Он пытался шевельнуться, но веревки впивались в правую кисть и лодыжки. Отчаяние было таким густым, что им можно было подавиться. Два года он избегал зомби, прятался от банд, выживал на объедках, цепляясь за призрачную надежду, что где-то еще есть нормальность. И вот его поймали из-за минутной слабости, из-за того, что он протянул пайку плачущему ребенку у супермаркета. Ребенок оказался их приманкой. А Громила и его черлидерша Ксюша – охотниками, для которых человечина уже давно перестала быть табу.


«Значит, так всё и заканчивается», – пронеслось в сознании, туманном от боли и кровопотери. Он зажмурился, пытаясь уйти в себя, сбежать от реальности, которая разорвала его на части в буквальном смысле.


И тогда пришел сон. Или видение.


В комнате стало светлее, будто сквозь грязные окна пробился не существующий в природе лунный свет. Воздух заколебался, и в нем заплясали частички пыли, сверкая, как микроскопические алмазы. А потом появилась она.


Девушка в поношенной, но чистой парке, с огромными глазами, в которых застыл оттенок такой же боли, что была и в его. В руках она сжимала нечто, похожее на черную, обугленную ветку, но оттого исходило мягкое свечение.


Он не мог закричать. Только смотрел.


Девушка приблизилась, и на ее глазах блеснули слезы. Она что-то прошептала – слова, лишенные смысла, полные печали и нежности. Кончик той ветки коснулся его окровавленной, затянутой тряпками культи. Боль внезапно исчезла. Ее сменило тепло, пьянящее и всепоглощающее. Лев вздохнул, и впервые за долгие часы его тело расслабилось.
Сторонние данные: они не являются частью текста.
theorem keeps_execScRecovery {s₀ s : State} (h : Keeps s₀ s) : KeepsAns s₀ (execScRecovery s) := by
  unfold execScRecovery
  repeat' with_reducible first
    | exact h | apply KeepsAns.next | apply KeepsAns.ite | apply Keeps.set
    | fail_if_no_progress refine Keeps.fields ?_ rfl rfl rfl rfl rfl

theorem keeps_endScLatch {s₀ s : State} (h : Keeps s₀ s) : Keeps s₀ (State.endScLatch s) := by
  unfold State.endScLatch
  repeat' with_reducible first
    | exact h | apply Keeps.set | apply Keeps.ite | fail_if_no_progress refine Keeps.fields ?_ rfl rfl rfl rfl rfl

theorem keeps_execStarterHandover {s₀ s : State} (h : Keeps s₀ s) : KeepsAns s₀ (execStarterHandover s) := by
  unfold execStarterHandover
  repeat' with_reducible first
    | exact h | apply KeepsAns.next | apply KeepsAns.ite | apply Keeps.set
    | fail_if_no_progress refine Keeps.fields ?_ rfl rfl rfl rfl rfl
    | apply keeps_startSample

theorem keeps_execBoostDropout {s₀ s : State} (h : Keeps s₀ s) : KeepsAns s₀ (execBoostDropout s) := by
  unfold execBoostDropout
  repeat' with_reducible first
    | exact h | apply KeepsAns.next | apply KeepsAns.ite | apply Keeps.set
    | fail_if_no_progress refine Keeps.fields ?_ rfl rfl rfl rfl rfl

theorem keeps_execColdStartResetRelease {s₀ s : State} (h : Keeps s₀ s) : KeepsAns s₀ (execColdStartResetRelease s) := by
  unfold execColdStartResetRelease
  repeat' with_reducible first
    | exact h | apply KeepsAns.next | apply KeepsAns.ite | apply keeps_keepVoc | apply Keeps.set | apply keeps_coldReset
    | fail_if_no_progress refine Keeps.fields ?_ rfl rfl rfl rfl rfl

theorem keeps_execColdStartPorReassert {s₀ s : State} (h : Keeps s₀ s) : KeepsAns s₀ (execColdStartPorReassert s) := by
  unfold execColdStartPorReassert
  repeat' with_reducible first
    | exact h | apply KeepsAns.next | apply KeepsAns.ite | apply keeps_keepVoc | apply keeps_goCold
    | fail_if_no_progress refine Keeps.fields ?_ rfl rfl rfl rfl rfl

theorem keeps_coldMain {s₀ s : State} (h : Keeps s₀ s) : Keeps s₀ (State.coldMain s) := by
  unfold State.coldMain
  repeat' with_reducible first
    | exact h | apply keeps_startMain | apply keeps_showMode | fail_if_no_progress refine Keeps.fields ?_ rfl rfl rfl rfl rfl

theorem keeps_execCellConnect {s₀ s : State} (h : Keeps s₀ s) : KeepsAns s₀ (execCellConnect s) := by
  unfold execCellConnect
  repeat' with_reducible first
    | exact h | apply KeepsAns.next | apply KeepsAns.ite | apply Keeps.set | apply keeps_coldMain | apply Keeps.ite

end Sys2Proof.Machine
end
Он увидел, как из ничего, из самого воздуха, сплетаются нити света, кость, плоть, кожа. Он увидел свою руку. Целую. Неподвижную, но живую. Чудо.


А потом ее губы коснулись его губ, соленых от пота и слез. Это был не поцелуй страсти. Это был поцешек отчаяния, общности двух последних людей в аду, попытка напомнить друг другу, что они еще живы, что они еще могут чувствовать не только боль и страх. Ее пальцы дрожали, когда касались его щеки. Его единственная рука вцепилась в ее парку, как утопающий в соломинку. В этой близости не было красоты, только грубая, животная жажда подтверждения, что он еще здесь. Что он не мясо.
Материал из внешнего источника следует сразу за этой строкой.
theorem keeps_noteDetach {s₀ s : State} (h : Keeps s₀ s) : Keeps s₀ (State.noteDetach s) := by
  unfold State.noteDetach
  repeat' with_reducible first | exact h | apply Keeps.set | apply keeps_count

theorem keeps_noteDock {s₀ s : State} (h : Keeps s₀ s) : Keeps s₀ (State.noteDock s) := by
  unfold State.noteDock
  repeat' with_reducible first | exact h | apply Keeps.set | apply keeps_count

theorem keeps_execVinAbsent {s₀ s : State} (h : Keeps s₀ s) : KeepsAns s₀ (execVinAbsent s) := by
  unfold execVinAbsent
  repeat' with_reducible first
    | exact h | apply KeepsAns.next | apply KeepsAns.ite | apply keeps_offLink | apply keeps_modeChanged | apply keeps_goCold
    | apply keeps_pllOff | apply keeps_showDisc | apply keeps_offLane | apply keeps_noteDetach | apply Keeps.ite

theorem keeps_execVinPresent {s₀ s : State} (h : Keeps s₀ s) : KeepsAns s₀ (execVinPresent s) := by
  unfold execVinPresent
  repeat' with_reducible first
    | exact h | apply KeepsAns.next | apply KeepsAns.ite | apply keeps_relockSys | apply keeps_endScLatch
    | apply keeps_modeChanged | apply keeps_coldReset | apply keeps_coldMain | apply keeps_noteDock | apply keeps_wakeSrc
    | apply keeps_showDisc | apply Keeps.ite | fail_if_no_progress refine Keeps.fields ?_ rfl rfl rfl rfl rfl

theorem keeps_execSysCfgWrite {s₀ s : State} (h : Keeps s₀ s) (v : Word) : KeepsAns s₀ (execSysCfgWrite v s) := by
  unfold execSysCfgWrite
  repeat' with_reducible first
    | exact h | assumption | intro _ | apply keeps_relockSys | apply keeps_setLegal | apply keeps_showClocks | apply Keeps.set
    | apply keeps_busDo | apply keeps_pllOff | apply Keeps.ite

theorem keeps_execPllLockConfirmed {s₀ s : State} (h : Keeps s₀ s) (tb : Bool) : KeepsAns s₀ (execPllLockConfirmed tb s) := by
  unfold execPllLockConfirmed
  repeat' with_reducible first
    | exact h | apply KeepsAns.next | apply KeepsAns.ite | apply keeps_showClocks | apply Keeps.set
    | fail_if_no_progress refine Keeps.fields ?_ rfl rfl rfl rfl rfl

theorem keeps_execWfiStepRequest {s₀ s : State} (h : Keeps s₀ s) : KeepsAns s₀ (execWfiStepRequest s) := by
  unfold execWfiStepRequest
  repeat' with_reducible first
    | exact h | apply KeepsAns.next | apply KeepsAns.ite | apply keeps_marchAbort | apply keeps_setStep | apply Keeps.set
    | fail_if_no_progress refine Keeps.fields ?_ rfl rfl rfl rfl rfl

theorem keeps_execScarabPrepareAck {s₀ s : State} (h : Keeps s₀ s) : KeepsAns s₀ (execScarabPrepareAck s) := by
  unfold execScarabPrepareAck
  repeat' with_reducible first
    | exact h | apply KeepsAns.next | apply keeps_flushLog | fail_if_no_progress refine Keeps.fields ?_ rfl rfl rfl rfl rfl
    | split

theorem keeps_enterStep {s₀ s : State} (h : Keeps s₀ s) (t : PStep) : Keeps s₀ (State.enterStep s t) := by
  unfold State.enterStep
  repeat' with_reducible first
    | exact h | apply keeps_ringPark | apply keeps_offLink | apply keeps_offCrk | apply keeps_showClocks | apply keeps_setStep
    | apply keeps_offMgt | apply Keeps.set | apply keeps_touchEnter | apply keeps_offLane | apply keeps_offSys
    | fail_if_no_progress refine Keeps.fields ?_ rfl rfl rfl rfl rfl | split

theorem keeps_heldWake {s₀ s : State} (h : Keeps s₀ s) (t : PStep) : Keeps s₀ (State.heldWake s t) := by
  unfold State.heldWake
  repeat' with_reducible first
    | exact h | apply Keeps.set | apply keeps_recordWake | apply Keeps.ite
    | fail_if_no_progress refine Keeps.fields ?_ rfl rfl rfl rfl rfl

theorem keeps_execStepEntryComplete {s₀ s : State} (h : Keeps s₀ s) : KeepsAns s₀ (execStepEntryComplete s) := by
  unfold execStepEntryComplete
  repeat' with_reducible first
    | exact h | apply KeepsAns.next | apply keeps_heldWake | apply keeps_enterStep
    | fail_if_no_progress refine Keeps.fields ?_ rfl rfl rfl rfl rfl | split

theorem keeps_execGoPupa {s₀ s : State} (h : Keeps s₀ s) (m : Master) : KeepsAns s₀ (execGoPupa m s) := by
  unfold execGoPupa
  repeat' with_reducible first
    | exact h | assumption | intro _ | apply keeps_busBy | apply Keeps.ite
    | fail_if_no_progress refine Keeps.fields ?_ rfl rfl rfl rfl rfl

theorem keeps_execWakeMain {s₀ s : State} (h : Keeps s₀ s) (m : Master) : KeepsAns s₀ (execWakeMain m s) := by
  unfold execWakeMain
  repeat' with_reducible first | exact h | assumption | intro _ | apply keeps_busBy | apply keeps_wakeSrc | apply Keeps.ite

theorem keeps_coreWake {s₀ s : State} (h : Keeps s₀ s) : Keeps s₀ (State.coreWake s) := by
  unfold State.coreWake
  repeat' with_reducible first
    | exact h | apply keeps_setStep | apply Keeps.set | apply Keeps.ite
    | fail_if_no_progress refine Keeps.fields ?_ rfl rfl rfl rfl rfl

theorem keeps_execWakeEvent {s₀ s : State} (h : Keeps s₀ s) (srcs : BitVec 10) : KeepsAns s₀ (execWakeEvent srcs s) := by
  unfold execWakeEvent
  repeat' with_reducible first
    | exact h | apply KeepsAns.next | apply keeps_coreWake | apply keeps_wakeSrc | apply Keeps.ite

theorem keeps_restartWdog {s₀ s : State} (h : Keeps s₀ s) : Keeps s₀ (State.restartWdog s) := by
  unfold State.restartWdog
  repeat' with_reducible first | exact h | apply Keeps.set | apply Keeps.ite

theorem keeps_exitTorpor {s₀ s : State} (h : Keeps s₀ s) : Keeps s₀ (State.exitTorpor s) := by
  unfold State.exitTorpor
  repeat' first
    | with_reducible exact h | with_reducible apply keeps_relockSys | with_reducible apply keeps_showClocks
    | with_reducible apply keeps_restoreMt | (fail_if_no_progress with_reducible refine Keeps.fields ?_ rfl rfl rfl rfl rfl)
    | split | refine Keeps.ofSome (by with_reducible assumption) ?_ | (with_reducible conv => arg 2; whnf)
Когда она отстранилась, ее лицо было мокрым.

– Палочка… – ее голос был хриплым шепотом, испуганным и торжественным одновременно. – Она не дает силу. Она берет. Твою жизнь, твои чувства, твои воспоминания. Она превращает в пыль всё. В том числе и тебя. Пожалуйста… не ищи ее.
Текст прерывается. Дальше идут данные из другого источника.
/-- What changes the listed fields alone leaves every other register as it is. -/
theorem OnlyRegs.outside (h : OnlyRegs fs s t) {p : Nat → Bool} (hfs : ∀ f ∈ fs, f.lo < 32 ∧ p f.addr = true) :
    RegsOutside p s t := by
  intro g hl hp
  refine h.1 g fun f hf => ?_
  obtain ⟨hlo, hin⟩ := hfs f hf
  exact RF.key_ne_of_addr (fun e => by rw [e, hin] at hp; exact Bool.noConfusion hp) hl hlo

theorem OnlyRegs.ofBus (h : OnlyRegs fs s t) (b : BusAns) : OnlyRegs fs { s with bus := b } t := ⟨h.1, h.2.1, h.2.2⟩

/-- Beside the engines' own state nothing differs but the listed registers. -/
def EngineRegs (fs : List RF) (s t : State) : Prop := OnlyRegs fs { s with engines := t.engines } t

theorem OnlyRegs.engineRegs (h : OnlyRegs fs s t) : EngineRegs fs s t := h.withEngines t.engines

theorem EngineRegs.set (h : EngineRegs fs s t) {f : RF} (hf : f ∈ fs) (v : Nat) : EngineRegs fs s (t.set f v) := OnlyRegs.set h hf v

theorem EngineRegs.eng (h : EngineRegs fs s t) (n : Fin 10) (f : EngSt → EngSt) : EngineRegs fs s (t.eng n f) :=
  OnlyRegs.withEngines h _

theorem EngineRegs.get (h : EngineRegs fs s t) {g : RF} (hg : ∀ f ∈ fs, g.key ≠ f.key) : t.get g = s.get g := h.1 g hg

theorem EngineRegs.outside (h : EngineRegs fs s t) {p : Nat → Bool} (hfs : ∀ f ∈ fs, f.lo < 32 ∧ p f.addr = true) :
    RegsOutside p s t :=
  fun g hl hp => OnlyRegs.outside h hfs g hl hp

theorem EngineRegs.memory (h : EngineRegs fs s t) : SameMemory s t := h.2.1

theorem EngineRegs.peFresh (h : EngineRegs fs s t) (hwait : PINENG.E_STAT_WAIT n ∈ fs) : EngineRegs fs s (t.peFresh n) :=
  (h.set hwait 0).eng n _

theorem EngineRegs.peLevels (h : EngineRegs fs s t) (hrx : PINENG.E_FIFO_STAT_RX_LVL n ∈ fs) (htx : PINENG.E_FIFO_STAT_TX_LVL n ∈ fs) :
    EngineRegs fs s (t.peLevels n) :=
  (h.set hrx _).set htx _

theorem State.engines_peLevels (s : State) (n : Fin 10) : (s.peLevels n).engines = s.engines := rfl

theorem State.engines_setBit (s : State) (f : RF) (i : Nat) (b : Bool) : (s.setBit f i b).engines = s.engines := rfl

theorem State.engines_count (s : State) (cnt ovf : RF) : (s.count cnt ovf).engines = s.engines := by
  rw [State.count]; split <;> rfl

theorem State.engines_report (s : State) (r : Report) : (s.report r).engines = s.engines := by
  rw [State.report]
  split
  · rfl
  · split
    · exact State.engines_count s _ _
    · rfl

/-- A report changes registers of ERRAGG alone. -/
theorem State.get_report_other {g : RF} (r : Report) (hpend : g.key ≠ (ERRAGG.SRC_PEND r.src).key)
    (hrep : g.key ≠ (ERRAGG.SRC_REPEAT r.src).key) (hovf : g.key ≠ (ERRAGG.SRC_OVF r.src).key) (s : State) :
    (s.report r).get g = s.get g := by
  rw [State.report]
  split
  · rfl
  · split
    · rw [State.get_count, if_neg hrep, if_neg hovf, ite_self]
    · exact State.get_set_other hpend s 1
Она поцеловала его в лоб, и мир поплыл, накрываясь бархатным черным покрывалом.


– —


Лев очнулся от яркого солнечного луча, ударившего прямо в глаза. Он вскрикнул, инстинктивно дернулся, ожидая всплеска адской боли.


Но боли не было.


Он сел, дико озираясь. Веревки, пропитанные кровью, валялись рядом разорванными. На линолеуме был только один темный, липкий след – от той крови, что вытекла тогда. Он поднял левую руку.


Она была там. Бледная, с знакомыми родинками, со шрамом на указательном пальце, который он получил в детстве. Он согнул пальцы. К нему вернулась рука.


А рядом, свернувшись калачиком у стены и мирно дыша во сне, лежала она. Волшебница. Рядом с ее расслабленной ладонью лежала та самая черная, невзрачная палочка.


Лев медленно поднялся. В спортзале было тихо. Громила и Ксюша, наевшись, вероятно, спали. В его груди что-то надломилось, оттаяло и тут же снова заморозилось, превратившись не в благодарность, а во что-то острое, холодное и неумолимое. Он посмотрел на палочку. На спящую девушку. На свою новую, старую руку.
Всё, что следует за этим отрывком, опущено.